I have a program that takes each item from a list and compares it against all other items in another list. Its been working fine so far but the data is getting large and is going to exceed system memory.
I'm wondering what the best way to compare two lists that are very large(maybe 5-10 GB each list)?
Here is a very simple example of what I'm doing(except the list is huge and the values in the for loop are actually being processed/compared).

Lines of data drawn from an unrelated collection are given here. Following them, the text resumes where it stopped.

/-- R86, R141, R163, R185: nRST held low and a brownout stop the part: the camera, heater and ATTN lines are at rest,
a STORE in progress leaves the image bad (up to the end of its verify: the model's choice, assumption log 8), TXD
rests high, and lines and characters are ignored. R187: the calendar stands, and of a start-up sequence that is broken
off nothing survives: the lost marker and the trim are as it found them (also where nRST breaks it off: assumption log
10). HEAT low under nRST is read from the pin table of 00_scope.md 4 (assumption log 9). -/
def Obligations.StoppedPartIsAtRest : Prop :=
  ∀ (s : State) (c : Instr), (c = .nrstAssert ∨ c = .brownout) →
    leadsTo c s fun t =>
      t.startUp = .stopped ∧
        t.cal = (match s.startUp with
          | .series f | .autorun f => { s.cal with lost := f.lost }
          | .stopped | .working => s.cal) ∧
        t.settings.tr = (match s.startUp with
          | .series f | .autorun f => f.trim
          | .stopped | .working => s.settings.tr) ∧
        t.link = Link.cold ∧ t.log = [] ∧
        t.pins = { camPwr := false, trig := false, wake := false, gain := 0, heat := false, attn := false,
                   busy := s.pins.busy, trip := s.pins.trip } ∧
        t.image.contents = s.image.contents ∧
        t.image.good = (s.image.good && (writingContents s.link.state).isNone) ∧
        t.nrstLow = (decide (c = .nrstAssert) || s.nrstLow) ∧
        t.supply = (if c = .brownout then .below else s.supply) ∧
        txdLevels t = [] ∧ (∀ i l, lineOf i = some l → exec i t = .next t) ∧
        ∀ v f, exec (.receiveCharacter v f) t = .next t

/-- A shot with what it has gathered since TRIG assert is held (R66). -/
abbrev shotFlying (x : Shot) (f : Flight) (s : State) : Prop := s.engine.shot = some x ∧ x.flight = some f

/-- The frame record that a shot's end writes (R78, R85), field by field. -/
abbrev recordsFrame (x : Shot) (e : Exposure) (f : Flight) (cut : Bool) (wr : Option Nat) (s t : State) : Prop :=
  t.engine.frameCounter = (if s.engine.frameCounter = 4294967295 then 1 else s.engine.frameCounter + 1) ∧
    ∃ r ∈ t.log.getLast?,
      t.log = (if s.engine.frameCounter = 4294967295 then [r] else (s.log ++ [r]).drop (s.log.length + 1 - 512)) ∧
      r.number = t.engine.frameCounter ∧ r.time = f.stamp ∧ r.slot = f.slot ∧ r.index = f.index ∧ r.e = e.e ∧
      r.es = e.es ∧ r.g = e.g ∧ r.t = e.t ∧
      r.b = (match e.path with | .metered b _ => some b | .held | .fixed | .ramped => none) ∧
      r.bias = (match e.path with | .metered _ v => some v | .held | .fixed | .ramped => none) ∧
      r.flags = { clampHi := e.clampHi, clampLo := e.clampLo, coarse := f.coarse, heldMeter := x.heldMeter,
                  overFlag := x.overFlag, underFlag := x.underFlag, noSync := f.noSync, cut := cut,
                  stretched := f.stretched } ∧
      r.skip = f.skip ∧ r.trip = f.trip ∧ r.lag = f.lag ∧ r.wr = wr ∧
      (∀ m ∈ s.power.last, r.volts = m.volts ∧ r.temp = m.temp)

/-- A shot in flight whose exposure stands. -/
abbrev frameInHand (x : Shot) (e : Exposure) (f : Flight) (s : State) : Prop :=
  shotFlying x f s ∧ x.exposure = some e ∧ inFlight s = true

/-- R174: RESET WARM and RESET COLD are answered first, with the reset ordered for the end of the reply. R189, R174: the
warm reset that RESET WARM orders, made when its reply has been sent with the run IDLE: what it clears, and by
equality everything that it keeps. R189, R29: a warm reset in any other run state first ends the run as STOP does:
no shot, the rail off, the camera lines at rest; the slots, the settings, the image, the calendar and the level are
kept, and so are the frame log and the frame counter, but for the record of a shot in flight, which is cut. -/
def Obligations.WarmResetIsOrderedAndClears : Prop :=
  (∀ (s : State), LinkFree s →
      exec (.resetWarm []) s = .next (setLink (.sending ["=RESET WARM".toList] .warm) s) ∧
      exec (.resetCold []) s = .next (setLink (.sending ["=RESET COLD".toList] .cold) s)) ∧
  (∀ (s : State) (r : List Text), s.link.state = .sending r .warm → s.seq.run = .idle →
      exec .replySent s = .next { s with
        link := { buffer := [], longMark := false, badMark := false, afterCr := false, waiting := none, state := .ready }
        plan := { s.plan with staging := none }
        seq := Sequencer.cold
        engine := { s.engine with misses := 0, retries := 0 }
        meter := { s.meter with
          state := .idle, rangeStage := 2, overSeen := false, underSeen := false, oneOff := .none
          outcome := match s.meter.state with
            | .calibrating .. => .abandoned
            | .idle | .converting .. => s.meter.outcome }
        expo := { history := [], eHeld := none, gHeld := 0, result := none }
        clock := { state := .off, meterAsks := false, shotAsks := false, goodPeriods := 0, startLeft := 0 }
        notices := []
        pins := { s.pins with attn := false } }) ∧
  (∀ (s : State) (r : List Text), s.link.state = .sending r .warm → s.seq.run ≠ .idle → EngineSound s →
      leadsTo .replySent s fun t =>
        t.seq = Sequencer.cold ∧ t.engine.phase = .dormant ∧ t.engine.shot = none ∧ t.engine.misses = 0 ∧
          t.engine.retries = 0 ∧ t.engine.retrying = false ∧ t.pins.camPwr = false ∧ t.pins.trig = false ∧
          t.pins.wake = false ∧ t.pins.gain = 0 ∧ t.pins.attn = false ∧ t.notices = [] ∧ t.link = Link.cold ∧
          t.expo = Calculator.cold ∧ t.clock = Clock.cold ∧ t.meter.state = .idle ∧
          t.plan = { s.plan with staging := none } ∧ t.settings = s.settings ∧ t.image = s.image ∧ t.cal = s.cal ∧
          t.power = s.power ∧
          (inFlight s = false → t.log = s.log ∧ t.engine.frameCounter = s.engine.frameCounter) ∧
          ∀ x e f, frameInHand x e f s → recordsFrame x e f true none s t)

/-! ### The shot engine (chapter 4) -/

/-- A shot due at `d` is pending with these instants (R23, R66). -/
abbrev shotPending (d : Tick) (x : Shot) (s : State) : Prop := s.seq.stage = .pending d ∧ s.engine.shot = some x

/-- R68, R81, R44: the settle expiry makes the phase READY and begins a prime that waited; the settle of a camera
retry ends the retry, counts the grid points passed since the completion that began it, on the grid of the shot that
completed then (with a handoff since, of the segment that has ended: assumption log 13), and re-anchors. -/
def Obligations.SettleExpiryEndsPowering : Prop :=
  ∀ (s : State), s.engine.phase = .powering → s.engine.settleLeft < 32 →
    (s.engine.retrying = false → (∀ x, pendingShot s = some x → now s < x.primeAt) →
      exec .settleExpiry s = .next { s with engine := { s.engine with phase := .ready, settleLeft := 0 } }) ∧
    (s.engine.retrying = false → ∀ x, pendingShot s = some x → x.primeAt ≤ now s → s.seq.live.isSome = true →
      leadsTo .settleExpiry s fun t =>
        t.engine.phase = .prime ∧ nextDue t = nextDue s ∧ t.clock.shotAsks = true) ∧
    (s.engine.retrying = true → s.seq.run = .active → s.seq.stage = .none →
      ∀ l, s.seq.live = some l →
      leadsTo .settleExpiry s fun t =>
        t.engine.retrying = false ∧ t.seq.retryGrid = none ∧
          t.seq.skip = min 255 (s.seq.skip + (match s.seq.retryGrid with
            | none => 0
            | some p => if l.seg.src = .timed then
                (now s - p.due) / (p.iv.getD l.seg.iv * 64 * stretch s) -
                  (p.completed - p.due) / (p.iv.getD l.seg.iv * 64 * stretch s)
              else 0)) ∧
          scheduledAt l.seg (now s + s.settings.pl * 64) s t)

/-- The exposure of a frame of a FIX or RAMP segment with shot index `i`, and its path (R3, R109, R110). -/
abbrev plainExposure (g : Segment) (i : Nat) : Option (Int × Path) :=
  match g.mode with
  | .fix e => some (e, .fixed)
  | .ramp a b => some (if g.n ≤ i + 1 then (b : Int) else a + Int.tdiv (((b : Int) - a) * i) ((g.n : Int) - 1), .ramped)
  | .met .. => none

/-- The meter is reading for the host. -/
abbrev hostReads (m : MeterState) : Bool := match m with | .converting .host _ _ _ => true | _ => false

/-- The meter is calibrating. -/
abbrev calibrates (m : MeterState) : Bool := match m with | .calibrating .. => true | _ => false

/-- R69, R70, R89, R109, R110: the prime begins in READY at the prime instant: the stage becomes PRIMING, the fast clock
is requested for the shot, WAKE is asserted for WP sixteenths (not when the prime begins at D). A FIX or RAMP
segment has its exposure at once, with G on the gain lines; a MET segment's reading begins, taking the meter from a
host's reading, or the shot takes the held path at once while the meter calibrates. R69: WAKE is released when the
wake pulse has run out, and not before (assumption log 2). -/
def Obligations.PrimeInstantBeginsPrime : Prop :=
  (∀ (d : Tick) (x : Shot) (l : Live) (s : State), shotPending d x s → s.engine.phase = .ready →
      s.seq.live = some l →
      (x.primeAt ≤ now s →
        leadsTo .primeInstant s fun t =>
          t.engine.phase = .prime ∧ t.seq.stage = .priming d ∧ t.clock.shotAsks = true ∧
            t.pins.wake = (decide (0 < s.settings.wp) && decide (now s < d)) ∧
            t.engine.wakeLeft = (if 0 < s.settings.wp ∧ now s < d then s.settings.wp * 2048 else 0) ∧
            (∀ p, plainExposure l.seg s.seq.shotIndex = some p →
              t.engine.shot.bind Shot.exposure = some (partition p.1.toNat s.expo.gHeld l.seg p.2) ∧
                t.pins.gain = BitVec.ofNat 3 (partition p.1.toNat s.expo.gHeld l.seg p.2).g ∧ t.meter = s.meter) ∧
            (isMet l.seg = true → s.meter.state = .idle → t.clock.meterAsks = true ∧ primeReading t = true ∧
              t.engine.shot.bind Shot.exposure = x.exposure ∧ t.pins.gain = s.pins.gain) ∧
            (isMet l.seg = true → hostReads s.meter.state = true → primeReading t = true ∧
              t.meter.oneOff = .abandoned ∧ t.meter.rangeStage = s.meter.rangeStage) ∧
            (isMet l.seg = true → calibrates s.meter.state = true → t.meter = s.meter ∧
              ∃ e ∈ t.engine.shot.bind Shot.exposure, e.path = .held ∧ t.pins.gain = BitVec.ofNat 3 e.g) ∧
            t.seq.live = s.seq.live ∧ t.seq.run = s.seq.run ∧ t.notices = s.notices ∧ t.log = s.log) ∧
      (now s < x.primeAt → exec .primeInstant s = .next s)) ∧
  (∀ (s : State), s.pins.wake = true →
      (s.engine.wakeLeft < 32 → exec .wakePulseEnd s = .next { s with
        engine := { s.engine with wakeLeft := 0 }, pins := { s.pins with wake := false } }) ∧
      (32 ≤ s.engine.wakeLeft → exec .wakePulseEnd s = .next s))

/-- R45, R52, R72, R73, R124: the due time of a shot in PRIME whose exposure stands: TRIG is asserted and WAKE released,
the exposure is committed, the shot takes its stamp, slot, index, clock and counts, and the handoff, skip and
ignored-trip counters are 0. R73, R147: a bulb on the fast clock is counted in 4 × t of its cycles, and every bulb in
slow-clock cycles. R75: with a sync line the open watch of OT × 2,048 slow-clock cycles runs from now; the write watch
and write_fixed do not yet run. -/
def Obligations.DueTimeAssertsTrig : Prop :=
  ∀ (d : Tick) (x : Shot) (e : Exposure) (l : Live) (s : State), s.seq.stage = .priming d → s.engine.phase = .prime →
    s.engine.shot = some x → x.exposure = some e → s.expo.result = some e → s.seq.live = some l → d ≤ now s →
    ∃ f : Flight, exec .dueTime s = .next { s with
        seq := { s.seq with stage := .inFlight d, handoffs := 0, skip := 0, ignored := 0 }
        expo := { s.expo with eHeld := some e.e, gHeld := e.g, result := none }
        engine := { s.engine with phase := .exposing, wakeLeft := 0, shot := some { x with flight := some f } }
        pins := { s.pins with trig := true, wake := false } } ∧
      f.stamp = (if s.cal.valid then some (s.cal.seconds, s.cal.fraction) else none) ∧ f.slot = l.slot ∧
      f.index = s.seq.shotIndex + 1 ∧ f.stretched = decide (1 < stretch s) ∧ f.skip = s.seq.skip ∧
      f.trip = (if l.seg.src = .trip then some s.seq.ignored else none) ∧
      f.fastLeft = (if e.es ≤ 79 ∧ s.clock.state = .running then some (4 * e.t) else none) ∧
      f.coarse = decide (e.es ≤ 79 ∧ s.clock.state ≠ .running) ∧
      f.bulbLeft = (2 * (e.t * 32768) + 1000000) / (2 * 1000000) ∧ f.lag = none ∧ f.wr = none ∧ f.noSync = false ∧
      f.sy = s.settings.sy ∧ f.ot = s.settings.ot ∧ f.wt = s.settings.wt ∧ f.wf = s.settings.wf ∧
      f.openLeft = (if s.settings.sy = .none then 0 else s.settings.ot * 2048) ∧ f.writeLeft = 0 ∧ f.fixedLeft = none

/-- R71, R92, R119: a MET reading that still runs at the due time is abandoned, the meter returns to IDLE, and the shot
is taken on the held path, flagged HELD_METER: the held exposure clamped to EL, or the middle of EL while it is
UNSET, split by the partition, with its G on the gain lines. R71: a due time that arrives in POWERING or READY,
before the prime, takes the shot through PRIME at that instant, with no wake pulse; one that has not arrived, or
that meets the rail off, changes nothing (assumption logs 2 and 17). -/
def Obligations.DueTimeCutsPrimeShort : Prop :=
  (∀ (d : Tick) (key k db slew lo hi : Nat) (b0 b1 : Int) (x : Shot) (l : Live) (s : State),
      s.seq.stage = .priming d → s.engine.phase = .prime → s.engine.shot = some x → x.exposure = none →
      s.seq.live = some l → l.seg.mode = .met key b0 b1 k db slew lo hi → primeReading s = true → d ≤ now s →
      leadsTo .dueTime s fun t =>
        t.pins.trig = true ∧ t.engine.phase = .exposing ∧ t.seq.stage = .inFlight d ∧ t.meter.state = .idle ∧
          t.meter.rangeStage = s.meter.rangeStage ∧ t.clock.meterAsks = false ∧ t.expo.history = s.expo.history ∧
          ∃ y ∈ t.engine.shot, y.heldMeter = true ∧ y.overFlag = false ∧ y.underFlag = false ∧
            ∃ e ∈ y.exposure,
              e.e = (match s.expo.eHeld with | none => (lo + hi) / 2 | some h => max lo (min hi h)) ∧
              e = partition e.e s.expo.gHeld l.seg .held ∧ t.pins.gain = BitVec.ofNat 3 e.g ∧
              t.expo.eHeld = some e.e ∧ t.expo.gHeld = e.g) ∧
  (∀ (d : Tick) (x : Shot) (s : State), shotPending d x s → s.seq.live.isSome = true →
      (d ≤ now s → (s.engine.phase = .powering ∨ s.engine.phase = .ready) →
        leadsTo .dueTime s fun t =>
          t.engine.phase = .exposing ∧ t.pins.trig = true ∧ t.pins.wake = false ∧ t.seq.stage = .inFlight d ∧
            t.clock.shotAsks = true) ∧
      ((now s < d ∨ s.engine.phase = .dormant) → exec .dueTime s = .next s))

/-- The state with the shot's gathering changed. -/
abbrev withFlight (x : Shot) (f : Flight) (s : State) : State :=
  { s with engine := { s.engine with shot := some { x with flight := some f } } }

import java.util.Collection;
import java.util.HashSet;
import java.util.Arrays;
public class comparelists {
public static void main( String [] args ) {
String[] listOne = {"a","b",
"c","d",
"e","f",
"g","h",
"i","j",
"k","l"};
String[] listTwo = {"one",
"two",
"three",
"four",
"five","six","seven"};
for(int listOneItem=0; listOneItem<listOne.length; listOneItem++){
for (int listTwoItem=0; listTwoItem<listTwo.length; listTwoItem++) {
System.out.println(listOne[listOneItem] + " " + listTwo[listTwoItem]);
}
}
}
}
I realize there has to be some disk IO here since it won't fit in memory and my intial approach was to save both lists as files and save a bunch of lines from listOne then stream the entire file of listTwo and then get some more lines from listOne and so on. Is there a better way? or a Java way to access the lists like I'm doing above but its swapping to disk as needed?